Monday, October 19, 2009

Semakau on a weekend

Weekends are meant to be a time of refreshment and recharge. And I always avoid going out especially to the ever crowded shopping mall. The best place to be will be our lovely shores!

And here I was at Semakau intertidal area yesterday afternoon helping out with Teamseagrass with the monitoring of seagrass as well as help Mei Lin locate the resident giant clam.

It was somehow also a busy day for Semakau with lots of actions going on!

There's as I said, Teamseagrass doing seagrass monitoring, Sijie and his scouts helping us as well, the water quality team doing their sampling work, the RMBR guided walk etc etc etc. Many things were going on at the same time. And it's good to know more people are visiting the shores and more about the shores is studied.

So much about talking, here's the animals that I saw yesterday after the seagrass monitoring with a new scout friend, Harold. He learnt very fast and was of great help!

One of the most special animals that one can always find at Semakau will be this resident Fluted giant clam (Tridacna squamosa).

After helping Mei Lin with a bit of her survey work, I went to check out what the hunter seekers had found for the guided walk and realized they had lots of interesting finds!

And here they have found the Hammer oyster (Family Malleidae) which is my first time seeing it at Semakau. Hammer oysters are bivalves like clams. They are hinged at the top of the "T", where a small byssus emerges at the back.

They also found a cute juvenile cushion star (Culcita novaeguinea) that is very pretty in yellow and black pattern. It was the first time Mei Lin seeing a cushion star in Singapore... haha.

This special yet to be identified sea star found by the hunter seekers is an individual that we have been seeing for some time. It looks like a hybrid between the Knobbly sea star and the Cushion star.

Cushion stars have no knobs like Knobbly seastars but this star has it. Yet the darker blotches on the upper surface is that similar to cushion stars. The underside and its mouth looks a bit like cushion star but its tube feet are more like the Knobblies. Haha.

Also an echinoderm, this Long-spine sea urchin (Diadema setosum) grazes on seaweed for food. If you dive, I believe this is not an animal you will want to get close to. Haha...

This well camouflaged animal is a Spider conch (Lambis lambis). It even has a patch of Porites coral on top of its shell!

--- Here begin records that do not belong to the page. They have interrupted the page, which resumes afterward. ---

/-- The true-peak reading of a source over an interval: the largest over the samples measured (R522). -/
def tpReading (s : State) (l : List (Nat × F32)) (a u : Nat) : F32 :=
  (((List.range (u - a)).map (· + a)).filter (fun v => !skippedAt s v)).foldl (fun m v => maxAbs m (tpValue l v)) 0

/-- A value of a stamped list, newest first, as it stood before sample `u`. -/
def before {α : Type} (d : α) (l : List (Nat × α)) (u : Nat) : α := ((l.find? (fun e => e.1 < u)).map (·.2)).getD d

/-- The weight of a ROLE (R511): 0 dB, +1.50 dB, or none. -/
def roleWeight (r : Nat) : Dy := if r = 0 then { m := 1, e := 0 } else if r = 1 then (f32Dy (gainF32 150)).getD { m := 1, e := 0 } else { m := 0, e := 0 }

/-- The members of loudness group `g`: position, source and role. -/
def loudMembers (img : Tab Nat) (g : Nat) : List (Nat × Nat × Nat) :=
  (List.range (min 8 (imgByte img (16 + 36 * g + 1)))).map (fun j =>
    (j, img16 img (16 + 36 * g + 4 + 4 * j), imgByte img (16 + 36 * g + 6 + 4 * j)))

/-- One sample through a stage of the K-weighting (R511; log 113). -/
def kStage (fs st : Nat) (m : Sect) (x : F32) : F32 × Sect :=
  let c := fun j => Config.kWeight fs (5 * st + j)
  let y := f32Fma (f32Neg (c 4)) m.y2 (f32Fma (f32Neg (c 3)) m.y1 (f32Fma (c 2) m.x2 (f32Fma (c 1) m.x1 (f32Mul (c 0) x))))
  let v := if f32Finite y then y else 0
  (v, { x1 := x, x2 := m.x1, y1 := v, y2 := m.y1 })

/-- The words of a binary64 value, and its exact value. -/
def packPower (x : Dy) : Nat := packFmt 53 11 false x
/-- The exact value of packed power. -/
def powerOfWord (n : Nat) : Dy := (unpackFmt 53 11 false n).getD { m := 0, e := 0 }

/-- A loudness group measures one sample: the weighted sum of its members' K-weighted squares, and their true-peaks (R511). -/
def loudTake (s : State) (g u : Nat) (q : Loud) : Loud :=
  let fs := fsOp s
  let r := (loudMembers s.sheen.image g).foldl (fun (t : Tab Sect × Dy × F32) e =>
    let l := tabGet [] s.sheen.srcLog e.2.1
    let a := kStage fs 0 (tabGet {} t.1 (2 * e.1)) (logAt l u)
    let b := kStage fs 1 (tabGet {} t.1 (2 * e.1 + 1)) a.1
    let y := (f32Dy b.1).getD { m := 0, e := 0 }
    (tabPut {} (tabPut {} t.1 (2 * e.1) a.2) (2 * e.1 + 1) b.2, t.2.1.add ((roleWeight e.2.2).mul (y.mul y)), maxAbs t.2.2 (tpValue l u)))
    (q.filt, { m := 0, e := 0 }, 0)
  let top := (q.tpMax.head?).map (·.2)
  let old : F32 := if (q.tpMax.head?).any (fun e => tabGet 0 s.sheen.iStart g ≤ e.1) then top.getD 0 else 0
  { q with filt := r.1, pow := (u, packPower r.2.1) :: q.pow.filter (fun e => u < e.1 + 3 * fs + 4096),
           tpMax := if old.toNat < r.2.2.toNat then (u, r.2.2) :: q.tpMax else q.tpMax }

/-- The step of the loudness blocks: round(Fs_op ÷ 10) rounded to a multiple of 8 (R511). -/
def blockStep (fs : Nat) : Nat := (roundDivN fs 10 + 4) / 8 * 8

/-- The mean of the power measured from `a` to before `u`, none without a measured sample. -/
def powerMean (l : List (Nat × Nat)) (a u : Nat) : Option Dy :=
  let m := l.filter (fun e => a ≤ e.1 && e.1 < u)
  if m.isEmpty then none else some (dyMean (dySum (m.map (fun e => powerOfWord e.2))) m.length)

/-- A block of `k` steps that ends before sample `u`, stamped with its start. -/
def closeBlock (l : List (Nat × Nat)) (step k u : Nat) (t : List (Nat × Nat)) : List (Nat × Nat) :=
  if u < k * step then t
  else match powerMean l (u - k * step) u with
    | some x => (u - k * step, packPower x) :: t
    | none => t

/-- At the end of a step a group's 400 ms block and 3 s value close (R511). -/
def loudStep (fs u : Nat) (q : Loud) : Loud :=
  let st := blockStep fs
  if st = 0 ∨ u % st ≠ 0 then q else { q with blocks := closeBlock q.pow st 4 u q.blocks, shorts := closeBlock q.pow st 30 u q.shorts }

/-- The gated powers of blocks: above −70 LUFS, and above the mean of those by the relative gate 10^(−rel ÷ 10) (R511). -/
def gated (rel : Nat) (l : List Dy) : List Dy :=
  let a := l.filter (fun x => above (-69309) 10000 x.m.natAbs x.e)
  let mean := dyMean (dySum a) a.length
  a.filter (fun x => 0 < (({ x with m := x.m * (10 ^ rel : Nat) } : Dy).add mean.neg).m)

/-- The blocks since I last restarted that end before sample `u`. -/
def blocksOf (l : List (Nat × Nat)) (a len u : Nat) : List Dy :=
  (l.filter (fun e => a ≤ e.1 && e.1 + len ≤ u)).map (fun e => powerOfWord e.2)

/-- Insert a level in ascending order. -/
def insertLevel (x : Int) : List Int → List Int
  | [] => [x]
  | y :: l => if x ≤ y then x :: y :: l else y :: insertLevel x l

/-- LRA: the spread between the 10th and 95th percentiles of the gated 3 s levels (R511). -/
def rangeOf (l : List Dy) : Nat :=
  let v := ((gated 2 l).map (powerLevel 686)).foldl (fun t x => insertLevel x t) []
  let at_ := fun p => v.getD (roundDivN ((v.length - 1) * p) 100) 0
  if v.isEmpty then 0 else (at_ 95 - at_ 10).toNat

/-- The correlation of two sources over the measured samples of a window, in 0.001, with NO_SIGNAL (R512). -/
def correlation (s : State) (a b : List (Nat × F32)) (from_ u : Nat) : Int × Bool :=
  let ks := ((List.range (u - from_)).map (· + from_)).filter (fun v => !skippedAt s v)
  let n : Dy := { m := (ks.length : Nat), e := 0 }
  let val := fun l v => (f32Dy (logAt l v)).getD { m := 0, e := 0 }
  let sum := fun (f : Nat → Dy) => dySum (ks.map f)
  let sa := sum (val a)
  let sb := sum (val b)
  let aa := sum (fun v => (val a v).mul (val a v))
  let bb := sum (fun v => (val b v).mul (val b v))
  let num := (n.mul (sum (fun v => (val a v).mul (val b v)))).add (sa.mul sb).neg
  let den := ((n.mul aa).add (sa.mul sa).neg).mul ((n.mul bb).add (sb.mul sb).neg)
  if aa.m = 0 ∨ bb.m = 0 then (0, true)
  else
    let reach := fun (k : Nat) => decide (0 ≤ (({ m := 4000000, e := 0 } : Dy).mul (num.mul num) |>.add
      (({ m := ((2 * k - 1) ^ 2 : Nat), e := 0 } : Dy).mul den).neg).m)
    let k := (List.range 10).foldl (fun k i => if k + 2 ^ (9 - i) ≤ 1000 ∧ reach (k + 2 ^ (9 - i)) then k + 2 ^ (9 - i) else k) 0
    (if den.m = 0 then 0 else if num.m < 0 then -(k : Int) else k, false)

/-- What an analyser reads at a sample: its sink 0, or the mean of its two sinks (R289, R513). -/
def analyserInput (s : State) (a u : Nat) : F32 :=
  let n := ligBus s.variant + 2 * a
  let x := logAt (tabGet [] s.sheen.snkLog n) u
  if paramAt s (instKey 3 a) 0x9003 = 0 then x else f32Mul (f32Add x (logAt (tabGet [] s.sheen.snkLog (n + 1)) u)) 0x3F000000

/-- The settings of an analyser's filters and averaging. -/
def analyserForm (s : State) (a : Nat) : List Int := [paramAt s (instKey 3 a) 0x9000, paramAt s (instKey 3 a) 0x9001, paramAt s (instKey 3 a) 0x9002, (fsOp s : Nat)]

/-- An analyser takes one sample: its filter bank goes on, restarted at the first sample of its window (R513, R517). -/
def analyserTake (s : State) (a u : Nat) (l : List (Nat × Nat)) : List (Nat × Nat) :=
  let old := if (l.head?).any (fun e => tabGet 0 s.sheen.winStart (0x400 + a) ≤ e.1) then ((l.head?).map (·.2)).getD 0 else 0
  (u, Config.bankStep (analyserForm s a) old (analyserInput s a u)) :: l.take 511

/-- Band `b` has its upper edge above Fs_op ÷ 2: the bands are those of IEC 61260 from 20 Hz (R513). -/
def bandBeyond (fs res b : Nat) : Bool := if res = 0 then leGain false (27 + 2 * b) 20 fs (-1) else leGain false (53 + 2 * b) 40 fs (-1)

/-- The class B meters measure one sample (R508, R510 to R513). -/
def measureSample (u : Nat) (s : State) : State :=
  let h := s.sheen
  let loud := ((List.range 64).filter (groupOn s)).foldl (fun t g => tabPut {} t g (loudTake s g u (tabGet {} t g))) h.loud
  let tp := ((List.range 512).filter (fun n => tpSource s n ≠ 0xFFFF)).foldl (fun t n =>
    let old := tabGet [] t n
    let b := (old.head?).getD (0, 0, 0)
    let c := ballTake h.image (fsOp s) u (tpValue (tabGet [] h.srcLog (tpSource s n)) u) b.2
    if c = b.2 then t else tabPut [] t n ((u, c) :: old.take 511)) h.tpBall
  let bank := ((List.range 16).filter (fun a => (mapGet s.prog.insts (instKey 3 a)).isSome)).foldl (fun t a =>
    tabPut [] t a (analyserTake s a u (tabGet [] t a))) h.bank
  { s with sheen := { h with loud := loud, tpBall := tp, bank := bank } }

/-- The class B work of period `k`: its samples are measured unless it is skipped, and the loudness blocks that end with it close. -/
def classBPeriod (k : Nat) (s : State) : State :=
  let s1 := if s.sheen.skipped.contains k then s else (List.range 8).foldl (fun t i => measureSample (8 * k + i) t) s
  { s1 with sheen := { s1.sheen with loud := s1.sheen.loud.map (fun e => (e.1, loudStep (fsOp s) (8 * k + 8) e.2)) } }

So much of living creatures have been found by the hunter seekers, it was a treat for me. The best and last find from the guided walk will be this flatworm that I've only seen it once in 2007 and no more thereafter. I've not got a photo of it the last time so I'm really glad to see it yesterday.

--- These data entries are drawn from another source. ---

/-- Where a section's record lies in the image, and its bytes with reserved bytes zero (R5). -/
def sectionPlace (p : Bytes) : Nat × Bytes :=
  let d := p.drop 8
  match u8 p 0 with
  | 0 => (0, d.take 10)
  | 1 => (groupOfs (u16 p 2), d.take 2 ++ zeros 2 ++ (List.range 8).flatMap (fun j => slice d (4 + 4 * j) 3 ++ zeros 1))
  | 2 => (2320 + 2 * u16 p 2, d)
  | _ => (3344 + 4 * u16 p 2, d)

/-- The windows whose own settings a SHEEN.CONFIG changes from state `s` to state `t` (R517). -/
def changedWindows (p : Bytes) (s t : State) : List Nat :=
  let n := u16 p 2
  let same := fun (o k : Nat) => (List.range k).all (fun j => sheenByte s (o + j) = sheenByte t (o + j))
  match u8 p 0 with
  | 0 => (if same 4 2 then [] else [1]) ++ (if same 0 4 then [] else 0 :: (List.range 512).map (0x200 + ·)) ++
      (if same 6 2 then [] else (List.range 32).map (0x300 + ·))
  | 1 => if same (groupOfs n) 36 then [] else [0x100 + n]
  | 2 => ((List.range (u16 p 4)).filter (fun j => !same (2320 + 2 * (n + j)) 2)).map (fun j => 0x200 + n + j)
  | _ => if same (3344 + 4 * n) 4 then [] else [0x300 + n]

/-- A SHEEN.CONFIG takes effect (R515, R517, R518). -/
def executeSheenConfig (a : Armed) (s : State) : State :=
  let p := a.params
  let g := u16 p 2
  let w := sectionPlace p
  let t := { s with sheen := { s.sheen with image := imagePut w.1 w.2 s.sheen.image } }
  let reset := u8 p 0 = 1 && (bit (u8 p 1) 0 || (!groupOn s g && groupOn t g))
  let same := (List.range 34).all (fun j => sheenByte s (groupOfs g + 2 + j) = sheenByte t (groupOfs g + 2 + j))
    && sheenByte s (groupOfs g + 1) = sheenByte t (groupOfs g + 1)
  let s1 := openEpoch 0 (if reset then [g] else []) s
  let s2 := { s1 with sheen := { s1.sheen with image := imagePut w.1 w.2 s1.sheen.image } }
  let s3 := (changedWindows p s t).foldl (fun r k => restartWindow k r) s2
  if reset then restartGroups [g] s3
  else if u8 p 0 = 1 ∧ ¬ same ∧ ¬ s3.sheen.mixed.contains g then { s3 with sheen := { s3.sheen with mixed := g :: s3.sheen.mixed } }
  else s3

/-- The groups of a mask. -/
def maskGroups (m : Nat) : List Nat := (List.range 64).filter (fun g => bit m g)

/-- A SHEEN.LOUD_RESET takes effect (R518). -/
def executeLoudReset (a : Armed) (s : State) : State :=
  let l := maskGroups (u64 a.params 0)
  restartGroups l (openEpoch 3 l s)

/-! ### Report sets (R519, R520, R524) -/

/-- The items of SHEEN.SET_DEFINE. -/
def setItems (p : Bytes) : List (Nat × Nat) := (entriesOf 8 4 p).map (fun e => (u8 e 0, u16 e 2))

/-- An item's number lies within the ZL9600's numbering. -/
def itemNumbered (it : Nat × Nat) : Bool :=
  match it.1 with
  | 0 | 1 => it.2 < 8192
  | 2 => it.2 < 2048 || (0x1000 ≤ it.2 && it.2 < 0x1100) || (0x2000 ≤ it.2 && it.2 < 0x2080)
  | 3 => it.2 < 512
  | 4 => it.2 < 64
  | 5 => it.2 < 32
  | 6 => it.2 < 16
  | _ => false

/-- An item beyond the variant's counts (R229). -/
def itemGone (s : State) (it : Nat × Nat) : Bool :=
  match it.1 with
  | 0 | 1 => ligSize s.variant ≤ it.2
  | 2 => if it.2 < 0x1000 then kindCount s 0 ≤ it.2 else if it.2 < 0x2000 then kindCount s 1 ≤ it.2 - 0x1000 else kindCount s 2 ≤ it.2 - 0x2000
  | _ => false

/-- An item that names a meter not in use (R524). -/
def itemUnused (s : State) (it : Nat × Nat) : Bool :=
  match it.1 with
  | 3 => tpSource s it.2 = 0xFFFF
  | 4 => !groupOn s it.2
  | 6 => (mapGet s.prog.insts (instKey 3 it.2)).isNone
  | _ => false

/-- The command SHEEN.SET_DEFINE (R524): a replaced set begins anew (log 42). -/
def cmdSheenSetDefine : Cmd where
  lens := listLens 8 4 54 1022
  fits := countFits 8 4 4
  absent := fun x s => (setItems x.whole).any (fun it => it.1 ≤ 1 && serifAbsent s.variant it.2)
  range := fun x s => u8 x.whole 0 < 64 && u8 x.whole 1 ≤ 6 && (setItems x.whole).all (fun it => itemNumbered it && !itemUnused s it)
  body := fun x s =>
    let p := x.whole
    let l := (setItems p).filter (fun it => !itemGone s it)
    let gone := (setItems p).filter (itemGone s)
    if (mapGet s.sheen.sets (u8 p 0)).isSome ∧ ¬ bit (u8 p 2) 1 then fail .busy s
    else if ¬ gone.isEmpty ∧ ¬ x.fit then fail .capacity s
    else if 4096 < 32 + sumN (l.map (entrySize s)) then fail .capacity s
    else
      let r : ReportSet := { owner := x.client, interval := u8 p 1, luRel := bit (u8 p 2) 0, items := l }
      { st := { s with sheen := { s.sheen with sets := tabInsert (u8 p 0) r s.sheen.sets } },
        warns := gone.map (fun it => warn9 2 it.2 it.2 0) }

During the second part of the exploration of the reef, I walked around the reef area and also towards the northern side where most of the seagrassers were. And I noticed a number of pretty Sunflower mushroom hard coral (Heliofungia actiniformis).

They never fail to amaze me. The thick tentacles and pretty purplish coloration of this solitary coral looks very attractive. Some say they look like Udon noodles.... :P

But if you get a closeup shot of this coral, you will understand why I think this coral is just so cool looking.

I was very happy to find this neon green version of the Sunflower mushroom coral. All these colourful corals add life to the reef.

This colony of coral that is also neon-green in colour is the Pebble coral (Astreopora sp.). They are not often seen on our reefs.

When I first saw this Gymnodoris nudibranch (Gymmodoris rublopabulosa), it was stuck and dry on sand. After putting it back safely into water, it's glory was unveiled, looking relax and pretty.

After which, I found this Swimming anemone, which the hunter seekers also found another one earlier on. I don't think I can recall seeing it before personally at Semakau.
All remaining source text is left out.